* [Assigned task]
Search the listing below, and show each line that includes the word "reduction".

* [Information supplied]

──────────────────────────────

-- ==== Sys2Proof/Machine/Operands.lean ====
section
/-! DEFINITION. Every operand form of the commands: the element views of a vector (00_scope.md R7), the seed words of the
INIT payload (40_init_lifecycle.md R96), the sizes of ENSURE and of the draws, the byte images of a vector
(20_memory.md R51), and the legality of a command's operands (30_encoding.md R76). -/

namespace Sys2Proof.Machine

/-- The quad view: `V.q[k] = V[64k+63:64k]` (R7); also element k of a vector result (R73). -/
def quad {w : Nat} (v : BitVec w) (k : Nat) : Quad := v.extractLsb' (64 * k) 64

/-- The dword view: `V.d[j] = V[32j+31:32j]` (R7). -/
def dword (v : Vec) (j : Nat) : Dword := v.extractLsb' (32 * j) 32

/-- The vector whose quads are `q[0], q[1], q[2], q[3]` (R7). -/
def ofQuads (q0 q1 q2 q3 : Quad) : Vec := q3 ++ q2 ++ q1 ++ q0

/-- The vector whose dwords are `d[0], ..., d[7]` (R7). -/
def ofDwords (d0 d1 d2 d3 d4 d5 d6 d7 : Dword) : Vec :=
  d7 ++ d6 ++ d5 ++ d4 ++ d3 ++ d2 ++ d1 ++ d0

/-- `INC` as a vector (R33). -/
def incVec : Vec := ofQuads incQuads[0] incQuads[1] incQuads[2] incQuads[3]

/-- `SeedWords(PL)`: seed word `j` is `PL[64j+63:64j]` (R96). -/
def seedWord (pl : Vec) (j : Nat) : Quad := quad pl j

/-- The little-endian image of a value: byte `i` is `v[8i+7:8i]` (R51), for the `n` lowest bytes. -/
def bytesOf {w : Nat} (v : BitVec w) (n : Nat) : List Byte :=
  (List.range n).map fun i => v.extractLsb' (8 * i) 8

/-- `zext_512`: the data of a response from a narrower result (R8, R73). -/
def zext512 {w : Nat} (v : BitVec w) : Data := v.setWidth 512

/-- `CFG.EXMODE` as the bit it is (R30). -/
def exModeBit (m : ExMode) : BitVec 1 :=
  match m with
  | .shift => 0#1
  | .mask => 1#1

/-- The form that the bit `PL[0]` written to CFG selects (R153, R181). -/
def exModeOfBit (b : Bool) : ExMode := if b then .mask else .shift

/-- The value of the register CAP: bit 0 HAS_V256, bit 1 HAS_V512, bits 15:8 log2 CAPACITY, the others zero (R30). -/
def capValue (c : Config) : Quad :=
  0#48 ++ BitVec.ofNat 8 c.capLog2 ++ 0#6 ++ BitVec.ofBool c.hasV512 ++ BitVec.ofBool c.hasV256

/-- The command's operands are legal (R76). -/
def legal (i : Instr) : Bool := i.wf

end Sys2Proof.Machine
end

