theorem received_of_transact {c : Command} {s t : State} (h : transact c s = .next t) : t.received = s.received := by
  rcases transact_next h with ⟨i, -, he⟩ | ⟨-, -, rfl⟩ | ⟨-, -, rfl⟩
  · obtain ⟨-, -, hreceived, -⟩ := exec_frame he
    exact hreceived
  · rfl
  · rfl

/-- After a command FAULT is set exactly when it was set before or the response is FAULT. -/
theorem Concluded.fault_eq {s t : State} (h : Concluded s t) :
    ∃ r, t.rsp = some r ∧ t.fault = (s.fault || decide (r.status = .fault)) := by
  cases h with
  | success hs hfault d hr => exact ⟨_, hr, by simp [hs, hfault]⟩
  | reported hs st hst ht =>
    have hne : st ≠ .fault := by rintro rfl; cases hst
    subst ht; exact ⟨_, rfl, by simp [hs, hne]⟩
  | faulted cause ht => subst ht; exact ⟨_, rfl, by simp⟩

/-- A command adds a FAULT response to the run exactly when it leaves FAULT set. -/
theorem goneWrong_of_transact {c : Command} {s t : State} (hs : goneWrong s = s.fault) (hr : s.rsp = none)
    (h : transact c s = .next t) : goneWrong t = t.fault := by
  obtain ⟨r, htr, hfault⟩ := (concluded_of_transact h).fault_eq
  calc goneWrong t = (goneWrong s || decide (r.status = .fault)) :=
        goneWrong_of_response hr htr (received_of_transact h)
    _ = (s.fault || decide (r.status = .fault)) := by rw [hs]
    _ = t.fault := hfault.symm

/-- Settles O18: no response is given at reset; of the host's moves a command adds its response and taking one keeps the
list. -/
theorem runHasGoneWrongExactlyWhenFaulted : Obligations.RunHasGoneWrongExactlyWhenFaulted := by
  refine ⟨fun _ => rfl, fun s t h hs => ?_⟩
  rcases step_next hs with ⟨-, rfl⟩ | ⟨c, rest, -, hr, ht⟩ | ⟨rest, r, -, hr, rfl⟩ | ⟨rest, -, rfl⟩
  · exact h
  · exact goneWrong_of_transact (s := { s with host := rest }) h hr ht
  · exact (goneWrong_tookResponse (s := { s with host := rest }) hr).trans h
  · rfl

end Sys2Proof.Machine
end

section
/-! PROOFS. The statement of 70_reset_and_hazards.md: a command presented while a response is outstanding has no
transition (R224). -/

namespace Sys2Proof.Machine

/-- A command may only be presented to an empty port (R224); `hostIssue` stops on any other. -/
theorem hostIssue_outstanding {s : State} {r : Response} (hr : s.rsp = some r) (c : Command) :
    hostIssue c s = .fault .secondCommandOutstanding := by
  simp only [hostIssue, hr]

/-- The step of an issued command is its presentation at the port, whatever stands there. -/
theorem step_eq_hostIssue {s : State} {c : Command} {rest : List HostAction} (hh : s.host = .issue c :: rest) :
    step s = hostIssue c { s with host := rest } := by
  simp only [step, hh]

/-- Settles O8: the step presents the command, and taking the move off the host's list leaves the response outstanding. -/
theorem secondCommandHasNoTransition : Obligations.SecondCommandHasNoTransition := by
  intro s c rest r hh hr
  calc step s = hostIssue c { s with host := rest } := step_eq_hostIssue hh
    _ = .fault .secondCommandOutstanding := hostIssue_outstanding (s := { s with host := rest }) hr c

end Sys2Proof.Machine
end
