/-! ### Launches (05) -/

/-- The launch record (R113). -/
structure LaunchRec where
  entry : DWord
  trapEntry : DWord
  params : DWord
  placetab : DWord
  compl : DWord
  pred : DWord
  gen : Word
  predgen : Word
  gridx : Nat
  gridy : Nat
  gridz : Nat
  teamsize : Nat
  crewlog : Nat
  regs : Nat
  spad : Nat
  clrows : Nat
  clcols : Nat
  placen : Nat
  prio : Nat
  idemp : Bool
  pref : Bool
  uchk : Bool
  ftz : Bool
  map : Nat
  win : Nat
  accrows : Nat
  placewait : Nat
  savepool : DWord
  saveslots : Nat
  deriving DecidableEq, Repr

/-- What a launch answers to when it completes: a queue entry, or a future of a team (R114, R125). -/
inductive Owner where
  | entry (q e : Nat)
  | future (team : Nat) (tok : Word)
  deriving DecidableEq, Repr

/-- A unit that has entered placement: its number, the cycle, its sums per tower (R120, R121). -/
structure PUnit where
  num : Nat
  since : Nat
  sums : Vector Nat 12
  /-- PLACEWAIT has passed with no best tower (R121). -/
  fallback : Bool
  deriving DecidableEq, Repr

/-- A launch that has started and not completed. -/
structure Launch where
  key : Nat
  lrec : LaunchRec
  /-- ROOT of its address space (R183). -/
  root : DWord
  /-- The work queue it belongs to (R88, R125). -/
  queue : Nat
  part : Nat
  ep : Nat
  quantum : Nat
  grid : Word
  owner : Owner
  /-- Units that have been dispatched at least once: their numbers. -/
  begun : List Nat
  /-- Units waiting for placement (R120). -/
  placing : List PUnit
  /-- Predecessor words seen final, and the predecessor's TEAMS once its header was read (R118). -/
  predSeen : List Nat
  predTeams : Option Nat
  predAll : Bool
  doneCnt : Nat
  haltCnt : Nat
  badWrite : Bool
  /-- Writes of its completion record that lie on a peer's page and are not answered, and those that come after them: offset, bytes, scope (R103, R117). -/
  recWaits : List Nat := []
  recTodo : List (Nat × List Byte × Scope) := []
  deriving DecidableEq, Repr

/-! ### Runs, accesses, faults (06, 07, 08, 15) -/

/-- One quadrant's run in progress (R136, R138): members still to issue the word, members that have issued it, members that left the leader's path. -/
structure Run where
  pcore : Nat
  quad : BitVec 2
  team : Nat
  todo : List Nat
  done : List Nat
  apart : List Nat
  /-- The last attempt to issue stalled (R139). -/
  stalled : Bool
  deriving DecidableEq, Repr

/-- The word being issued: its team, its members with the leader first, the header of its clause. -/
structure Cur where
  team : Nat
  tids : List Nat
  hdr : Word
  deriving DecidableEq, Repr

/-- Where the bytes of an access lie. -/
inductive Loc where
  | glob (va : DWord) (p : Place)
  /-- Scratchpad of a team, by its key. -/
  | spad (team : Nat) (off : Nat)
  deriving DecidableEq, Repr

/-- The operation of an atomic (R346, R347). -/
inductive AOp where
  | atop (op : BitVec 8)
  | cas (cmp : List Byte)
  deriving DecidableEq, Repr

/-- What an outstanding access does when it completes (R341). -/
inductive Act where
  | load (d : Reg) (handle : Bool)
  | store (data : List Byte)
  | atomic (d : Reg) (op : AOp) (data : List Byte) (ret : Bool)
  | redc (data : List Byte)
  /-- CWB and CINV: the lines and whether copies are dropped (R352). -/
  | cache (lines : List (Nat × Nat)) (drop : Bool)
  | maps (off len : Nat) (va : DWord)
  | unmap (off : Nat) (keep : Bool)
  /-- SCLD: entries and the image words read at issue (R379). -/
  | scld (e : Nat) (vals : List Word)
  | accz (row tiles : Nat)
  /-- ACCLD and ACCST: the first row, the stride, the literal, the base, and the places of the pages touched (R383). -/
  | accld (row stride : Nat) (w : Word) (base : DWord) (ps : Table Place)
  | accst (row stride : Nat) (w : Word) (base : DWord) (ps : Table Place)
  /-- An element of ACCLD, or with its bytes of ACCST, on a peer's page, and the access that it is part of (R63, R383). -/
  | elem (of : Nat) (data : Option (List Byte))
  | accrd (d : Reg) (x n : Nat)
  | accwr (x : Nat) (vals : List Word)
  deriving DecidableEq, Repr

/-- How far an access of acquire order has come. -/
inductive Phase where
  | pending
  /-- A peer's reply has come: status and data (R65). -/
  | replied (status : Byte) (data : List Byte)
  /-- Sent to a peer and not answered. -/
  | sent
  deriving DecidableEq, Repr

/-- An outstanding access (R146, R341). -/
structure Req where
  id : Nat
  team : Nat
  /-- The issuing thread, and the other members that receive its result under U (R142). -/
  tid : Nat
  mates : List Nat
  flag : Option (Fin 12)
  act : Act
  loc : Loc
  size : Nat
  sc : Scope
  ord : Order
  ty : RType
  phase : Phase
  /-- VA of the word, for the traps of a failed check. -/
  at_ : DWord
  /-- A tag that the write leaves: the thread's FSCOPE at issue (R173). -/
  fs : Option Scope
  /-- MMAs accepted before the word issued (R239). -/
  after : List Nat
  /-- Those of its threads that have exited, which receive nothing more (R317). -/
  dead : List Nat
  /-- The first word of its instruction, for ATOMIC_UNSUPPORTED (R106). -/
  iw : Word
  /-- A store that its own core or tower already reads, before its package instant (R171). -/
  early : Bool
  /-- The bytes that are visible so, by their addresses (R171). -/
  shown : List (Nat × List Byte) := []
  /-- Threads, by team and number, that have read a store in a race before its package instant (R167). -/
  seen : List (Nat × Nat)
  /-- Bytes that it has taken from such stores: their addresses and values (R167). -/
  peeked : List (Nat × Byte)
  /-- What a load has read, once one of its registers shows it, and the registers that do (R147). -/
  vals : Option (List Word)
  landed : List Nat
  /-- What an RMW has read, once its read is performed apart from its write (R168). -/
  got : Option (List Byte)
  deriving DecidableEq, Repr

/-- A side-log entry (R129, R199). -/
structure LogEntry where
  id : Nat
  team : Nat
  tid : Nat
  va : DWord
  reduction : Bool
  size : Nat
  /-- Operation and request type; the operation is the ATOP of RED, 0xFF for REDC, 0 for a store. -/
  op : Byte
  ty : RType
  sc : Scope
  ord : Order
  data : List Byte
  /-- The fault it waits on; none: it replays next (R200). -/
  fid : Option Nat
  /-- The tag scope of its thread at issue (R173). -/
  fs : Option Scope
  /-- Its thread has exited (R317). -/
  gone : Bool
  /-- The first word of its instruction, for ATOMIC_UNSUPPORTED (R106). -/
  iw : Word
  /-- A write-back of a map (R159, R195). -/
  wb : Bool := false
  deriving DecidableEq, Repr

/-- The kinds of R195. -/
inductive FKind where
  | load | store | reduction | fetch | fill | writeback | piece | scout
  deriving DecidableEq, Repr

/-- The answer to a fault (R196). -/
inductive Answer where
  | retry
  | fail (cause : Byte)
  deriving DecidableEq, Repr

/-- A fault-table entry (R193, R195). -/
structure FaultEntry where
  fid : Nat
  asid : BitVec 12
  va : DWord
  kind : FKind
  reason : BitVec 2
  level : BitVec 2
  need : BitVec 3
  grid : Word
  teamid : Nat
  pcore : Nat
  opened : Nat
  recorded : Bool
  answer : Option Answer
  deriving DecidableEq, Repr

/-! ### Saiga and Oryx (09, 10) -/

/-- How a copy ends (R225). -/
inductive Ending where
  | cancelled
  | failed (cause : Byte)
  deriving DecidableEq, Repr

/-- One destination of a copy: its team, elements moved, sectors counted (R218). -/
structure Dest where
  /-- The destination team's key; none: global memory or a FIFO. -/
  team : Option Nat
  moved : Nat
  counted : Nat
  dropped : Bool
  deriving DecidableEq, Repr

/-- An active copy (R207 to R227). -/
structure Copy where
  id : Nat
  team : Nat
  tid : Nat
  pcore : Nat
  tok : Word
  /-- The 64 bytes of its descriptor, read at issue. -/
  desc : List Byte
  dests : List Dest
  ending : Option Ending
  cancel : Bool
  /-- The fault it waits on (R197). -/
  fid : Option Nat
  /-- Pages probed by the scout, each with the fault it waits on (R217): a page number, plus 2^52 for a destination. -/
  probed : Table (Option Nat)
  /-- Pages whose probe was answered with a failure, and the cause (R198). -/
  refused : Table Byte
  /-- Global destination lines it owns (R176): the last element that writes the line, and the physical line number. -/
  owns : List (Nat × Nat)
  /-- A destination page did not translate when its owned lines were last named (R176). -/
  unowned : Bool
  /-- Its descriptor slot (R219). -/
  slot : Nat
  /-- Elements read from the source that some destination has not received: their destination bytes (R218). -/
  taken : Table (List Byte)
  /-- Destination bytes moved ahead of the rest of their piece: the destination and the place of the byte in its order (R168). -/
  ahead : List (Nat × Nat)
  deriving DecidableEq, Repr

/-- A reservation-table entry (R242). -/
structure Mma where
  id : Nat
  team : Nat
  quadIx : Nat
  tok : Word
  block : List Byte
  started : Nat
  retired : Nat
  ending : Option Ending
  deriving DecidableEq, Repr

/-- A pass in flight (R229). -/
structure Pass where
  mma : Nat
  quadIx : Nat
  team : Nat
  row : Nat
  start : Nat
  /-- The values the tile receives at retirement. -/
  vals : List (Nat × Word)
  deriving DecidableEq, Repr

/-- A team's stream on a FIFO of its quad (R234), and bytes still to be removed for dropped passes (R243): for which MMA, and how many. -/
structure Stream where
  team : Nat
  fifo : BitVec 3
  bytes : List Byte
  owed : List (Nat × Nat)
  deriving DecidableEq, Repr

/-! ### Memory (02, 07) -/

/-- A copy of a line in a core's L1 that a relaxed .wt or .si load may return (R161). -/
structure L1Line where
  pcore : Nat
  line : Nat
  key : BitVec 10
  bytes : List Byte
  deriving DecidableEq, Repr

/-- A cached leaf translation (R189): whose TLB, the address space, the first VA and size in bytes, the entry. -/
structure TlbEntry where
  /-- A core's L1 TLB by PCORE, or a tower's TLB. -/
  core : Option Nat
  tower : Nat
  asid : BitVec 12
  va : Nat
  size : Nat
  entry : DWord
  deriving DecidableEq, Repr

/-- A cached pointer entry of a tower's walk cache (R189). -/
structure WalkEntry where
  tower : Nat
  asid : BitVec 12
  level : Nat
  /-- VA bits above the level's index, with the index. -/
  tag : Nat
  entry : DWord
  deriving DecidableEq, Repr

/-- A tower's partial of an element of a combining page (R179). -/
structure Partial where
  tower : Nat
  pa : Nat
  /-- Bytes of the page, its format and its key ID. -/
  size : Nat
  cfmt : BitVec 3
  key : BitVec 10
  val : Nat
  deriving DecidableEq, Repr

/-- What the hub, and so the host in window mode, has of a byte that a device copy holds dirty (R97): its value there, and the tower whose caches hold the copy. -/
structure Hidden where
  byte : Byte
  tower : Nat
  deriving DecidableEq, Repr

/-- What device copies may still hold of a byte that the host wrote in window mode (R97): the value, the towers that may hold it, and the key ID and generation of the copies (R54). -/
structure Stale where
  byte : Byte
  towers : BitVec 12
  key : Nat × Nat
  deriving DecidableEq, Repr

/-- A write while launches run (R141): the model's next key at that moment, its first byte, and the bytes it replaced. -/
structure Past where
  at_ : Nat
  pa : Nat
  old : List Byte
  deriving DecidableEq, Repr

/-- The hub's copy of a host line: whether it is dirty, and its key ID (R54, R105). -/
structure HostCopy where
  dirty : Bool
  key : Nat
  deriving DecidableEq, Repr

──────────────────────────────

* [Problem solution]
  reduction : Bool
  | load | store | reduction | fetch | fill | writeback | piece | scout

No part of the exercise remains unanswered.